Data provided>
┌────────

/-- What every bundle does at its issue, END included: it counts a cycle, clears its flag, posts its side entry, and its unit
actions and alarms follow (R147, R151, R152, R168). -/
def issueCommon (p st : Nat) (l : Launch) (b : Ctl) (actions : List Byte) (s : State) : State :=
  let x := streamAt p st s
  let s := (useLines p l x.pc b.len s).modStream p st (fun x =>
    { x with stallCause := 0, stallFlag := 0, cycle := (x.cycle + 1) % 2 ^ 32, ran := x.ran + 1,
             flags := if b.clear then x.flags &&& ~~~(1#64 <<< b.wait) else x.flags, progress := (x.progress + 1) % 2 ^ 32, advanced := s.now,
             engines := if b.engine = 0 then x.engines else x.engines.modify (b.engine - 1) (fun g =>
               { g with queue := g.queue ++ [{ entry := b.entry, textOffset := x.pc, cycle := x.cycle }] }) })
  fireAlarms p st l x.cycle (unitActions p l actions x.cycle s)

/-- A bundle issues, and the stream goes on at another (R147). -/
def issueBundle (p st : Nat) (l : Launch) (b : Ctl) (actions : List Byte) (loops : List (Nat × Nat)) (pc : Nat) (s : State) : State :=
  (issueCommon p st l b actions s).modStream p st (fun x => { x with state := .running, loops := loops, pc := pc })

/-- The register a bundle reads while its value has not landed. -/
def Stream.hazards (x : Stream) (b : Ctl) : Option Nat := b.reads.filter (fun r => x.pend.toNat.testBit r)

/-- The bundle at the program counter, legal and ready. END drains the stream; another is checked against the scoreboard and
halts the stream on a hazard, or issues (R169, R172). Of a bundle with both kinds of hazard the spec does not say which the report
carries: here the scalar register's, core 0xFFFF (DESIGN CHOICE, log 123). -/
def bundleGo (p st : Nat) (hazard : Option (Nat × Nat)) (x : Stream) (l : Launch) (b : Ctl) (s : State) : State :=
  let img := launchImage l s
  if b.ctl = 4 then
    let s := s.modStream p st (fun x => { x with state := .draining, stallCause := 0 })
    if sideBusy x then stall p st 3 0 s else s
  else match hazard, x.hazards b with
  | _, some r => haltStream p st (some { faultHere x .hazard 0 x.pc with core := 0xFFFF, destClass := r }) s
  | some (c, d), none => haltStream p st (some { faultHere x .hazard 0 x.pc with core := c, destClass := d }) s
  | none, none =>
    match b.next x (imTextLen img) with
    | .error code => programError p st code s
    | .ok (loops, pc) => issueBundle p st l b (slice img (imTextOff img + x.pc + 8) (b.len - 8)) loops pc s

/-- The bundle at the program counter of an active stream: present, legal, and with no stall condition, in the order of R169. -/
def bundleRun (p st : Nat) (hazard : Option (Nat × Nat)) (x : Stream) (l : Launch) (s : State) : State :=
  let img := launchImage l s
  let n := imTextLen img
  if n ≤ x.pc then programError p st 3 s
  else if !(sliceAt p s).lines.contains (lineOf l x.pc) then stall p st 4 0 s
  else
    let b := Ctl.of (fld img (imTextOff img + x.pc) 8)
    if n < x.pc + b.len then programError p st 3 s
    else if !(linesOf x.pc b.len).all (fun o => (sliceAt p s).lines.contains (lineOf l o)) then stall p st 4 0 s
    else if !b.legal (imSides img) then programError p st 1 s
    else if b.wait ≠ 63 ∧ x.flags.toNat.testBit b.wait = false then stall p st 1 b.wait s
    else if b.engine ≠ 0 ∧ Config.sideDepth b.engine ≤ sideDepthOf x b.engine then stall p st 2 b.engine s
    else bundleGo p st hazard x l b s

/-- A stream's head bundle (R169, R172): it stalls, halts or issues; an END at the head drains, and issues with STREAM_DRAIN_DONE unless
it halts here. hazard: the core and destination class of a pending read that a core reports. -/
def bundleIssue (p st : Nat) (hazard : Option (Nat × Nat)) (s : State) : State :=
  let x := streamAt p st s
  match x.launch with
  | none => s
  | some l =>
    match x.state with
    | .draining =>
      if sideBusy x then stall p st 3 0 s
      else match hazard with
        | some (c, d) => haltStream p st (some { faultHere x .hazard 0 x.pc with core := c, destClass := d }) s
        | none => s
    | .loading | .running | .stalled => bundleRun p st hazard x l s
    | _ => s

def execBundleIssue (p st : Nat) (hazard : Option (Nat × Nat)) (s : State) : Out := .next (bundleIssue p st hazard s)

/-! ### Step ends (R176) -/

/-- END issues once the side queues are empty (R140, R169): alarms not reached are reported, and the step-end report is sent. A core
that finds a pending destination at END halts the stream instead, by BUNDLE_ISSUE (R172). -/
def streamDrainDone (p st : Nat) (s : State) : State :=
  let x := streamAt p st s
  match x.launch with
  | none => s
  | some l =>
    if x.state = .draining ∧ sideBusy x = false then
      let img := launchImage l s
      let b := Ctl.of (fld img (imTextOff img + x.pc) 8)
      let s := issueCommon p st l b (slice img (imTextOff img + x.pc + 8) (b.len - 8)) s
      let left := (streamAt p st s).alarms
      let s := s.modStream p st (fun x => { x with state := .idle, confirmed := true, alarms := [] })
      let s := left.foldl (fun s a => alarmReport p st { id := a.id, late := false, unreached := true } s) s
      settleStops (emit (.report p st) (slipEvent p st s))
    else s

def execStreamDrainDone (p st : Nat) (s : State) : Out := .next (streamDrainDone p st s)

/-- A loop's step has ended (R176, R216). -/
def stepEnded (l : Nat) (r : Nat) (s : State) : State :=
  match loopAt l s with
  | none => s
  | some lp =>
    let late := decide (lp.params.deadlineUs ≠ 0 ∧ 1 < lp.step ∧ lp.params.deadlineUs * Config.us < s.now - lp.endedAt)
    let s := s.modLoop l (fun lp =>
      { lp with phase := .ended, endedAt := s.now,
                stats := { lp.stats with deadlineMisses := if late then lp.stats.deadlineMisses + 1 else lp.stats.deadlineMisses } })
    trace 7 lp.tag lp.ctx 0 lp.step (s.modRes r (fun x => { x with running := false }))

└────────

Problem>
Print the lines above, unchanged, from the start of the records to the line with "halts the stream on", including that final line.

The answer>
/-- What every bundle does at its issue, END included: it counts a cycle, clears its flag, posts its side entry, and its unit
actions and alarms follow (R147, R151, R152, R168). -/
def issueCommon (p st : Nat) (l : Launch) (b : Ctl) (actions : List Byte) (s : State) : State :=
  let x := streamAt p st s
  let s := (useLines p l x.pc b.len s).modStream p st (fun x =>
    { x with stallCause := 0, stallFlag := 0, cycle := (x.cycle + 1) % 2 ^ 32, ran := x.ran + 1,
             flags := if b.clear then x.flags &&& ~~~(1#64 <<< b.wait) else x.flags, progress := (x.progress + 1) % 2 ^ 32, advanced := s.now,
             engines := if b.engine = 0 then x.engines else x.engines.modify (b.engine - 1) (fun g =>
               { g with queue := g.queue ++ [{ entry := b.entry, textOffset := x.pc, cycle := x.cycle }] }) })
  fireAlarms p st l x.cycle (unitActions p l actions x.cycle s)

/-- A bundle issues, and the stream goes on at another (R147). -/
def issueBundle (p st : Nat) (l : Launch) (b : Ctl) (actions : List Byte) (loops : List (Nat × Nat)) (pc : Nat) (s : State) : State :=
  (issueCommon p st l b actions s).modStream p st (fun x => { x with state := .running, loops := loops, pc := pc })

/-- The register a bundle reads while its value has not landed. -/
def Stream.hazards (x : Stream) (b : Ctl) : Option Nat := b.reads.filter (fun r => x.pend.toNat.testBit r)

/-- The bundle at the program counter, legal and ready. END drains the stream; another is checked against the scoreboard and
halts the stream on a hazard, or issues (R169, R172). Of a bundle with both kinds of hazard the spec does not say which the report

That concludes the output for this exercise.